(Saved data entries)
* * *

/-- R41, R43 to R45: an accepted roll word without an ack for the own address enters the record; the tally counts it
if the own digest is valid and differs, unless it is RELEARNING or a LEAVE. R43, R132, R137, R142 to R144: an ack for
the own address in a peer's roll word, alone or among acks for others, ends the retry entry for that peer with
DELIVERED if it names the entry's sequence, and records STALE_ACK otherwise; acks for others act on nothing. -/
def Obligations.RollWordAcceptedWithItsAcks : Prop :=
  (∀ (k : Addr) (frame : List Byte) (w : RollWord) (s : State), s.slotTiming = true → parseRollWord frame = some w →
    k ≠ s.own → w.sender = finByte k → w.wellFormed k = true → s.rcm.presence[k] ≠ none ∨ w.join = true →
    s.lif.rollDone[k] = false → (∀ p ∈ w.acks, p.1 ≠ finByte s.own) → exec (.rollWordReceived k frame) s = .next { s with
      lif := { s.lif with rollDone := s.lif.rollDone.set k true }
      rcm := { s.rcm with
        record := s.rcm.record.set k (some w)
        tally := if w.relearning = false ∧ w.leave = false ∧ s.ptu.digest ≠ none ∧ s.ptu.digest ≠ some w.digest
          then s.rcm.tally + 1 else s.rcm.tally } }) ∧
  (∀ (k : Addr) (frame : List Byte) (w : RollWord) (q : Byte) (s : State), s.slotTiming = true →
    parseRollWord frame = some w → k ≠ s.own → w.sender = finByte k → w.wellFormed k = true →
    s.rcm.presence[k] ≠ none → s.lif.rollDone[k] = false →
    w.acks.filter (fun p => p.1 = finByte s.own) = [(finByte s.own, q)] →
    ∃ t, exec (.rollWordReceived k frame) s = .next t ∧
      t.rcm = { s.rcm with
        record := s.rcm.record.set k (some w)
        tally := if w.relearning = false ∧ w.leave = false ∧ s.ptu.digest ≠ none ∧ s.ptu.digest ≠ some w.digest
          then s.rcm.tally + 1 else s.rcm.tally } ∧
      t.lif = { s.lif with rollDone := s.lif.rollDone.set k true } ∧ t.sync = s.sync ∧ t.ptu = s.ptu ∧ t.cru = s.cru ∧
      t.txe = s.txe ∧ t.rxe = s.rxe ∧ t.cfg = s.cfg ∧
      (∀ (before after : List RetryEntry) (e : RetryEntry), s.dlt.retry = before ++ e :: after →
        (∀ x ∈ before, x.frame.dest ≠ .unicast k) → e.frame.dest = .unicast k →
        (e.frame.seq = some q → t.fru = s.fru ∧ t.dlt.retry = before ++ after ∧
          t.dlt.done = s.dlt.done ++ [{ frame := e.frame, status := .delivered, cycle := s.sync.cycleNumber }] ∧
          (t.isPending .doneReady = true ↔ s.isPending .doneReady = true ∨ s.dlt.done = [])) ∧
        (e.frame.seq ≠ some q → t.dlt = s.dlt ∧ t.fru.seen[FaultKind.staleAck.code] = true)) ∧
      ((∀ x ∈ s.dlt.retry, x.frame.dest ≠ .unicast k) →
        t.dlt = s.dlt ∧ t.fru.seen[FaultKind.staleAck.code] = true))

/-- R11, R39: the station's read of its own roll word. Equal bytes enter it in the record and clear the collision
count (a LEAVE's do not); of a normal or RELEARNING roll word the first failure counts, the second in succession is
ADDRESS_CONFLICT; of a JOIN the first is. -/
def Obligations.OwnRollReadBack : Prop :=
  ∀ (w : RollWord) (sent : List Byte) (s : State), s.lif.tx = some { frame := .roll w, bytes := sent } →
    (w.leave = true → ∀ r : Reception,
      exec (.ownRollReadBack r) s = .next { s with
        lif := { s.lif with tx := none, rollDone := s.lif.rollDone.set s.own true } }) ∧
    (w.leave = false → exec (.ownRollReadBack (.bytes sent)) s = .next { s with
      lif := { s.lif with tx := none, rollDone := s.lif.rollDone.set s.own true }
      rcm := { s.rcm with record := s.rcm.record.set s.own (some w), ownCollisions := 0 } }) ∧
    (w.leave = false → ∀ r : Reception, r ≠ .bytes sent →
      (w.join = false → s.rcm.ownCollisions = 0 → exec (.ownRollReadBack r) s = .next { s with
        lif := { s.lif with tx := none, rollDone := s.lif.rollDone.set s.own true }
        rcm := { s.rcm with ownCollisions := 1 } }) ∧
      (w.join = true ∨ 1 ≤ s.rcm.ownCollisions → s.sync.state.onLine = true → ∃ t,
        exec (.ownRollReadBack r) s = .next t ∧ t.sync.state = .withdrawn ∧
          t.fru.seen[FaultKind.addressConflict.code] = true))

/-! ## Data frames (chapter Receive Path) -/

/-- R5, R117: FRAME_CHECK for a data phase that is damaged or holds no intact data frame, in ACTIVE with slot timing,
where the station did not drive the phase; where RXE is handed nothing of the phase, nothing; a damaged reception is at
its end, and what is handed on is the phase's one reception, disregarded outside ACTIVE (R8). R118, R120: a source or
class out of range is FRAME_CHECK; a frame for this station or for all from a source that does not own the phase in the
own table, or from the own address, is FOREIGN_FRAME. Where the rules do not let the command arise, that the state
stands is the model's choice (log entry 2). -/
def Obligations.FramesRefused : Prop :=
  (∀ (k : Phase) (frame : List Byte) (s u v : State), u = { s with lif := { s.lif with rx := none } } →
    v = { s with lif := { s.lif with phaseDone := s.lif.phaseDone.set k true } } →
    (s.slotTiming = true → (∀ c b, s.lif.tx ≠ some { frame := .data k c, bytes := b }) → s.lif.phaseDone[k] = false →
      (s.sync.state = .active → exec (.dataPhaseDamaged k) s =
        .next (recordFault .frameCheck (.phase k) { v with lif := { v.lif with rx := none } }) ∧
        (parseDataFrame frame = none →
          exec (.dataFrameReceived k frame) s = .next (recordFault .frameCheck (.phase k) v))) ∧
      (s.sync.state ≠ .active → exec (.dataPhaseDamaged k) s = .next { v with lif := { v.lif with rx := none } } ∧
        exec (.dataFrameReceived k frame) s = .next v)) ∧
    (s.slotTiming = false ∨ (∃ c b, s.lif.tx = some { frame := .data k c, bytes := b }) →
      exec (.dataPhaseDamaged k) s = .next u ∧ exec (.dataFrameReceived k frame) s = .next s)) ∧
  (∀ (k : Phase) (frame : List Byte) (f : DataFrame) (s v : State), s.sync.state = .active → s.slotTiming = true →
    (∀ c b, s.lif.tx ≠ some { frame := .data k c, bytes := b }) → s.lif.phaseDone[k] = false →
    v = { s with lif := { s.lif with phaseDone := s.lif.phaseDone.set k true } } → parseDataFrame frame = some f →
    (32#8 ≤ f.source ∨ 4#8 ≤ f.cls →
      exec (.dataFrameReceived k frame) s = .next (recordFault .frameCheck (.phase k) v)) ∧
    (∀ a : Addr, f.source = finByte a → f.cls ≤ 3#8 → f.dest = finByte s.own ∨ f.dest = 63#8 →
      s.ptu.table[k] ≠ .owned a ∨ a = s.own → exec (.dataFrameReceived k frame) s =
        .next (recordFault .foreignFrame (.frame f.source f.dest f.cls f.seq) v)))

* * *

> _Assignment_
The answer is the run of lines above from the line containing "def Obligations.OwnRollReadBack : Prop" through the line containing "exec (.ownRollReadBack r) s = .next t", copied exactly and alone.

> _Solution for this exercise_
def Obligations.OwnRollReadBack : Prop :=
  ∀ (w : RollWord) (sent : List Byte) (s : State), s.lif.tx = some { frame := .roll w, bytes := sent } →
    (w.leave = true → ∀ r : Reception,
      exec (.ownRollReadBack r) s = .next { s with
        lif := { s.lif with tx := none, rollDone := s.lif.rollDone.set s.own true } }) ∧
    (w.leave = false → exec (.ownRollReadBack (.bytes sent)) s = .next { s with
      lif := { s.lif with tx := none, rollDone := s.lif.rollDone.set s.own true }
      rcm := { s.rcm with record := s.rcm.record.set s.own (some w), ownCollisions := 0 } }) ∧
    (w.leave = false → ∀ r : Reception, r ≠ .bytes sent →
      (w.join = false → s.rcm.ownCollisions = 0 → exec (.ownRollReadBack r) s = .next { s with
        lif := { s.lif with tx := none, rollDone := s.lif.rollDone.set s.own true }
        rcm := { s.rcm with ownCollisions := 1 } }) ∧
      (w.join = true ∨ 1 ≤ s.rcm.ownCollisions → s.sync.state.onLine = true → ∃ t,
        exec (.ownRollReadBack r) s = .next t ∧ t.sync.state = .withdrawn ∧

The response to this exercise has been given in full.